Thank you, Jonathan. I found the variable, but there is no detail with it. So, there is no telling which PUMA each row is.
As Jonathan indicate, the 2018-2022 PUMS data is a "mixed geography" file. There are 2 variables that don't exist in the 2017-2021 file, PUMA10 and PUMA20. The file is 4/5ths PUMA10 records and 1/5th PUMA20 records. This makes the 2022 5 year file pretty useless. You are better using the 2022 1-year PUMS data. For the API for the 2018-2022 you can't use the the "&for=public use microdata:PUMAFIPS" construction. You need to use "&for state=STATEFIPS" and the "subset" on PUMA10 or PUMA20 FIPS code records.
From the people at ACSO (American Community Survey Operations) :
Thank you David. I need to use the 5-yr estimate as I want to go down to the PUMA level (I actually want county data). But, this seems to not be an option with this file. Like I've stated, I used the PUMA20 or PUMA10 variable but its pretty useless, with the way I'm using it. The PUMA value does not show on the table.
Any ideas of how to accurately get to the county level for 2022 data?
Thank you,
Lorna
Dear Lorna,
If you look at my post about a Small Area Estimation (SAE) program that I wrote you can use the program to get county data. The problem is that a county may contain several PUMAs, This situation is pretty easy to handle you can just "add up" the tables for the relevant PUMAs. For PUMAs that cross county lines, which may contain parts of several counties, you are stuck. I wrote the SAE program to handle this situation. I start with PUMS data for all the relevant PUMAs (large area) and then I create PUMs like tract level data. Next I "stack" the tracts for the county that I want. There are many potential issues with this approach but it seems reasonable. You can then create any county table that you want using the synthetic data.
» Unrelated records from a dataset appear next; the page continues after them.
-- ==== Sys2Proof/Machine/Lanes.lean ====
section
/-! DEFINITION. Lane signalling (03_ring_lanes.md): block coding, block lock, rate matching, the BLOCK ordered set, sleep
and wake, quads, equaliser, eye monitor, loops and patterns. -/

namespace Sys2Proof

/-! ## Control blocks (Table 3.2) -/

def ctFill : Nat := 0x1E
def ctSof : Nat := 0x2D
def ctTime : Nat := 0x33
def ctEof : Nat := 0x4B
def ctBlock : Nat := 0x55
def ctWake : Nat := 0x66
def ctEnum : Nat := 0x78
def ctRelay : Nat := 0x87

/-- Type code of a control block. -/
def Blk.ct (b : Blk) : Nat := b.pl.toNat / 2 ^ 56
/-- Content [55:0] of a control block. -/
def Blk.content (b : Blk) : Nat := b.pl.toNat % 2 ^ 56
def Blk.isData (b : Blk) : Bool := b.hdr == 1
def Blk.isCtl (b : Blk) : Bool := b.hdr == 2
/-- An invalid header: the block is errored (R57). -/
def Blk.errored (b : Blk) : Bool := b.hdr == 0 || b.hdr == 3
/-- A control block of the given type and content. -/
def ctlBlk (ct content : Nat) : Blk := ⟨2, BitVec.ofNat 64 (ct * 2 ^ 56 + content % 2 ^ 56)⟩
def dataBlk (v : Nat) : Blk := ⟨1, BitVec.ofNat 64 v⟩
/-- A BLOCK block as the ordered set has it (R64). -/
def Blk.isBlockSet (b : Blk) : Bool := b.isCtl && b.ct == ctBlock && b.content == 0xA5A5A5A5A5A5A5
def knownCt (c : Nat) : Bool := [ctFill, ctSof, ctTime, ctEof, ctBlock, ctWake, ctEnum, ctRelay].contains c

end Sys2Proof

namespace Sys2Proof.Machine

/-! ## Scrambler and line coding (R50 to R52) -/

/-- Scramble the low `n` bits of `pl`, most significant first, with x^58 + x^39 + 1; the register's newest bit is bit 0. -/
def scramble : Nat → BitVec 58 → BitVec 64 → BitVec 64 → BitVec 64 × BitVec 58
  | 0, r, _, out => (out, r)
  | n + 1, r, pl, out =>
    let b := (pl.getLsbD n).xor ((r.getLsbD 38).xor (r.getLsbD 57))
    scramble n ((r <<< 1) ||| (if b then 1 else 0)) pl ((out <<< 1) ||| (if b then 1 else 0))

/-- The receiver's inverse of `scramble`. -/
def descramble : Nat → BitVec 58 → BitVec 64 → BitVec 64 → BitVec 64 × BitVec 58
  | 0, r, _, out => (out, r)
  | n + 1, r, pl, out =>
    let s := pl.getLsbD n
    let b := s.xor ((r.getLsbD 38).xor (r.getLsbD 57))
    descramble n ((r <<< 1) ||| (if s then 1 else 0)) pl ((out <<< 1) ||| (if b then 1 else 0))

/-- Gray index of a pair (b1 b0). -/
def grayIdx (p : BitVec 2) : BitVec 2 := if p = 2 then 3 else if p = 3 then 2 else p

/-- Level indices of `n` pairs, most significant pair first: y = x - y' mod 4 with precoding. -/
def precode : Nat → Bool → BitVec 2 → BitVec 66 → BitVec 66 → BitVec 66 × BitVec 2
  | 0, _, y, _, out => (out, y)
  | n + 1, pc, y, v, out =>
    let x := grayIdx (v.extractLsb' (2 * n) 2)
    let y' := if pc then x - y else x
    precode n pc y' v ((out <<< 2) ||| y'.setWidth 66)

/-- The receiver's inverse of `precode`. -/
def unprecode : Nat → Bool → BitVec 2 → BitVec 66 → BitVec 66 → BitVec 66 × BitVec 2
  | 0, _, y, _, out => (out, y)
  | n + 1, pc, y, v, out =>
    let y' := v.extractLsb' (2 * n) 2
    let x := if pc then y' + y else y'
    unprecode n pc y' v ((out <<< 2) ||| (grayIdx x).setWidth 66)

/-- The 66 line bits of a block from scrambler register `r` (R50, R51). -/
def lineBits (r : BitVec 58) (b : Blk) : BitVec 66 × BitVec 58 :=
  let (p, r) := scramble 64 r b.pl 0
  (b.hdr ++ p, r)

/-- What a ring lane sends for a block: 33 level indices (R52). -/
def ringLine (pc : Bool) (r : BitVec 58) (y : BitVec 2) (b : Blk) : BitVec 66 × BitVec 58 × BitVec 2 :=
  let (v, r) := lineBits r b
  let (l, y) := precode 33 pc y v 0
  (l, r, y)

/-! ## Lane state -/

def State.lane (s : State) (l : Nat) : Lane := spGet {} s.lanes l
def State.setLane (s : State) (l : Nat) (x : Lane) : State := { s with lanes := spSet {} s.lanes l x }

/-- The lane carries GimenLink blocks: ring lanes and partner lanes (Table 3.1). -/
def isGimen (l : Nat) : Bool := l < 64 || 68 ≤ l

/-- The lane is in use, so that sleep, loops and patterns are refused (R67, R74). -/
def State.laneInUse (s : State) (l : Nat) : Bool :=
  if l < 64 then s.bit (F.RPU_PORT_CTL_EN l)
  else if l < 68 then s.bit (F.SPU_PAIR_CTL_EN ((l - 64) / 2))
  else s.bit F.PL_CTL_EN

/-- A near-end loop is selected; injection goes before it (R65, R74). -/
def State.nearLoop (s : State) (l : Nat) : Bool :=
  (s.fld (F.LPH_LANE_TEST_LOOP l) == 1 || s.fld (F.LPH_LANE_TEST_LOOP l) == 2) && !s.bit (F.LPH_LANE_STAT_INJECT l)

/-- The transmitter is in electrical idle: forced by the HBL, asleep, its quad powered down, or in a near-end loop. -/
def State.txIdle (s : State) (l : Nat) : Bool :=
  s.bit (F.LPH_LANE_STAT_HBL_IDLE l) || s.fld F.SYS_LC_STATE == 3 || s.bit (F.LPH_LANE_PWR_TX_SLEEP l) || s.bit (F.LPH_QUAD_CTL_PD (l / 4)) ||
    s.nearLoop l

/-! ## The transmit stream (R50 to R52, R62 to R65, R68, R71, R72, R74, R75) -/

def State.txOf (s : State) (l : Nat) : LaneTx := spGet {} s.ltx l
def State.setTx (s : State) (l : Nat) (x : LaneTx) : State := { s with ltx := spSet {} s.ltx l x }

/-- What leaves lane `l` for one block: scrambled, on ring lanes as level indices with the lane's precoding, with the lane's
polarity. -/
def State.txLine (s : State) (l : Nat) (x : LaneTx) (b : Blk) : BitVec 66 × LaneTx :=
  let (v, r) := lineBits x.scr b
  let (v, y) := if l < 64 then precode 33 (s.bit (F.LPH_LANE_CTL_PRECODE l)) x.y v 0 else (v, x.y)
  (if s.bit (F.LPH_LANE_CTL_TX_INV l) then ~~~v else v, { x with scr := r, y := y })

/-- The stream of lane `l` over the blocks `bs`: their line bits, and the lane after them. -/
def State.txLines (s : State) (l : Nat) : LaneTx → List Blk → List (BitVec 66) × LaneTx
  | x, [] => ([], x)
  | x, b :: bs =>
    let (v, x) := s.txLine l x b
    let (vs, x) := s.txLines l x bs
    (v :: vs, x)

/-- The stream of lane `l` over `n` blocks `b`. -/
def State.txRun (s : State) (l : Nat) (b : Blk) : Nat → LaneTx → LaneTx
  | 0, x => x
  | n + 1, x => s.txRun l b n (s.txLine l x b).2

def fillBlk : Blk := ctlBlk ctFill 0
def wakeBlk : Blk := ctlBlk ctWake 0
def blockBlk : Blk := ctlBlk ctBlock 0xA5A5A5A5A5A5A5

/-- Bring the stream of lane `l` up to the present: WAKE blocks that are due, then BLOCK blocks while they are injected and FILL
blocks otherwise (R65, R68). D1 drifts against the time base, so whether one block more or less has left is a free value. -/
def State.txUpTo (s : State) (l : Nat) : State :=
  let x := s.txOf l
  let (f, s) := s.freeNat
  let n := 10 * (s.mono - x.at') / 64 + f % 2
  let w := min n x.wake
  let idle := if s.bit (F.LPH_LANE_STAT_INJECT l) then blockBlk else fillBlk
  s.setTx l { s.txRun l idle (n - w) (s.txRun l wakeBlk w x) with at' := s.mono, wake := x.wake - w }

/-- The RPU's or RDU's blocks reach the ball: the transmitter sends, its WAKE run is over, and neither injection, a pattern nor a
far-end loop stands before them (R65, R68, R74, R75). -/
def State.txOpen (s : State) (l : Nat) : Bool :=
  s.bit (F.LPH_LANE_STAT_TX_ACTIVE l) && decide ((s.lane l).wakeEnd ≤ s.mono) && !s.bit (F.LPH_LANE_STAT_INJECT l) &&
    s.fld (F.LPH_LANE_TEST_GEN l) == 0 && s.fld (F.LPH_LANE_TEST_LOOP l) != 3

/-- The FFE setting that lane `l` sends with: a frame keeps the one that it began with, so that a written setting acts from the
first FILL block behind it (R72). -/
def State.txTaps (s : State) (l : Nat) : BitVec 32 := if s.mono < (s.txOf l).busy then (s.txOf l).taps else s.rd (R.LPH_LANE_TXEQ l)

/-- Blocks `bs` leave lane `l`, or go round its near-end loop. `sof` and `time`: departure at the ball of a SOF and of a TIME block
among them, `timed` that of the block whose instant R62 fixes, in tenths of a ns. -/
def State.txSend (s : State) (l : Nat) (bs : List Blk) (sof time timed : Option Nat) : State :=
  if bs.isEmpty then s
  else if s.nearLoop l then s.setTx l { s.txOf l with loop := (s.txOf l).loop ++ bs }
  else if !s.txOpen l then s
  else
    let taps := s.txTaps l
    let s := s.txUpTo l
    let (v, x) := s.txLines l (s.txOf l) bs
    let e := s.mono + (64 * bs.length + 9) / 10
    s.setTx l { x with line := v, at' := e, busy := if sof.isSome then e else x.busy, taps := taps,
                       sof := sof.getD x.sof, time := time.getD x.time, timed := timed.getD x.timed }

/-- A transmitter leaves electrical idle: 1,600 WAKE blocks of 6.4 ns go first (R68); y = 0 before the first symbol (R52). While
SAFE BLOCK is in force a ring lane then sends BLOCK blocks (R65, R257; DEDUCED, log entry 102). -/
def State.txWake (s : State) (l : Nat) : State :=
  if s.bit (F.LPH_LANE_STAT_TX_ACTIVE l) then s
  else
    let s := s.setLane l { s.lane l with wakeEnd := s.mono + 10240 }
    let s := s.setTx l { s.txOf l with y := 0, at' := s.mono, wake := 1600 }
    (s.setBit (F.LPH_LANE_STAT_INJECT l) (decide (l < 64) && s.bit F.SFI_STAT_INJ)).setBit (F.LPH_LANE_STAT_TX_ACTIVE l) true

/-- A transmitter goes to electrical idle. -/
def State.txStop (s : State) (l : Nat) : State :=
  (s.setBit (F.LPH_LANE_STAT_TX_ACTIVE l) false).setBit (F.LPH_LANE_STAT_INJECT l) false

/-- Lock and receive status drop: the receiver stops. -/
def State.rxStop (s : State) (l : Nat) : State :=
  let s := (s.setLane l { s.lane l with good := 0, winCnt := 0, winBad := 0, run := 0, inFrame := false, rxWoken := false })
  let s := ((s.setBit (F.LPH_LANE_STAT_BLOCK_LOCK l) false).setBit (F.LPH_LANE_STAT_CDR_LOCK l) false).setBit (F.LPH_LANE_STAT_BLOCK_RX l) false
  if 68 ≤ l then s.setFbit F.PL_STAT_LANE_LOCK (l - 68) false else s

/-- The receiver runs: it is not asleep, or signal detect has woken it, and its quad has power. -/
def State.rxRuns (s : State) (l : Nat) : Bool :=
  (!s.bit (F.LPH_LANE_PWR_RX_SLEEP l) || (s.lane l).rxWoken) && !s.bit (F.LPH_QUAD_CTL_PD (l / 4))

/-! ## BLOCK injection and forced idle (R65, R66) -/

/-- Start or end BLOCK injection on a ring lane, unless it is in electrical idle; a near-end loop that was selected meanwhile
takes effect at the end. -/
def State.injectLane (s : State) (on : Bool) (l : Nat) : State :=
  if s.bit (F.LPH_LANE_STAT_TX_ACTIVE l) && s.bit (F.LPH_LANE_STAT_INJECT l) != on then
    let s := (s.txUpTo l).setBit (F.LPH_LANE_STAT_INJECT l) on
    if s.txIdle l then s.txStop l else s
  else s

/-- Start or end BLOCK injection on every ring lane that is not in electrical idle. -/
def State.injectAll (s : State) (on : Bool) : State := (List.range 64).foldl (fun s l => s.injectLane on l) s

/-- Ring and partner transmitters go to electrical idle and set HBL_IDLE, until power-on reset. -/
def State.hblIdleAll (s : State) : State :=
  let s : State := { s with sfi := { s.sfi with hblIdle := true } }
  ((List.range 72).filter isGimen).foldl (fun s l =>
    (s.setBit (F.LPH_LANE_STAT_HBL_IDLE l) true).txStop l) s

/-! ## Reception (R54 to R57, R61, R64) -/

/-- The block that the line bits of a lane carry, and the lane after it. -/
def State.lineDecode (s : State) (l : Nat) (x : Lane) (line : BitVec 66) : Blk × Lane :=
  let inv := s.bit (F.LPH_LANE_CTL_RX_INV l)
  let line := if inv then ~~~line else line
  let (v, y) := if l < 64 then unprecode 33 (s.bit (F.LPH_LANE_CTL_PRECODE l)) x.rxY line 0 else (line, x.rxY)
  let (p, r) := descramble 64 x.rxScr (v.setWidth 64) 0
  (⟨v.extractLsb' 64 2, p⟩, { x with rxY := y, rxScr := r })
The current version of the program does not produce useful MOEs. I'm working on an extension the produces replicate weights. You can produce MOEs using the replicate weights. To do all this you need to be able to use "R" Do you have any experience with R ? If you work for a nonprofit 501(c)(3) or government you can get free support through my foundation dorerfoundation.org
Dave
Thanks again David. I think I will switch over and use the PUMS data with SAS. I need demographics by county/zip for 200% FPL. I'm VERY interested in in using the Supplemental poverty data though. Can you get me started? I work for the state of Washington, DSHS
I haven't used SAS in years and years so I don't recall how transferrable this resource is.... These two links were extremely helpful with using pums data in R.
https://walker-data.com/census-r/introduction-to-census-microdata.html
https://walker-data.com/tidycensus/articles/pums-data.html
Meghan
Go to dorerfoundation.org an look for the "Contact Us" tab across the top. Send an email to the address and we can communicate via email.
Best,
Jonathan, thanks for your note. Will there be an announcement when IPUMS releases the single PUMA geography?
We will announce to registered IPUMS users by email, but sometimes there's a week or two delay between release and the email. You can also occasionally check the Revision History page on the site for current status.Some insider info: we're on track for a release this Thursday or Friday. It's fully prepped but there are some technical hold-ups on the deployment. I'm not sure, but it sounds like our IT team will get those worked out soon.
That's great to hear, I'm excited to use the new PUMAs in the 2022 5yr survey for the older data for a question I'm working on. I have a tangential question.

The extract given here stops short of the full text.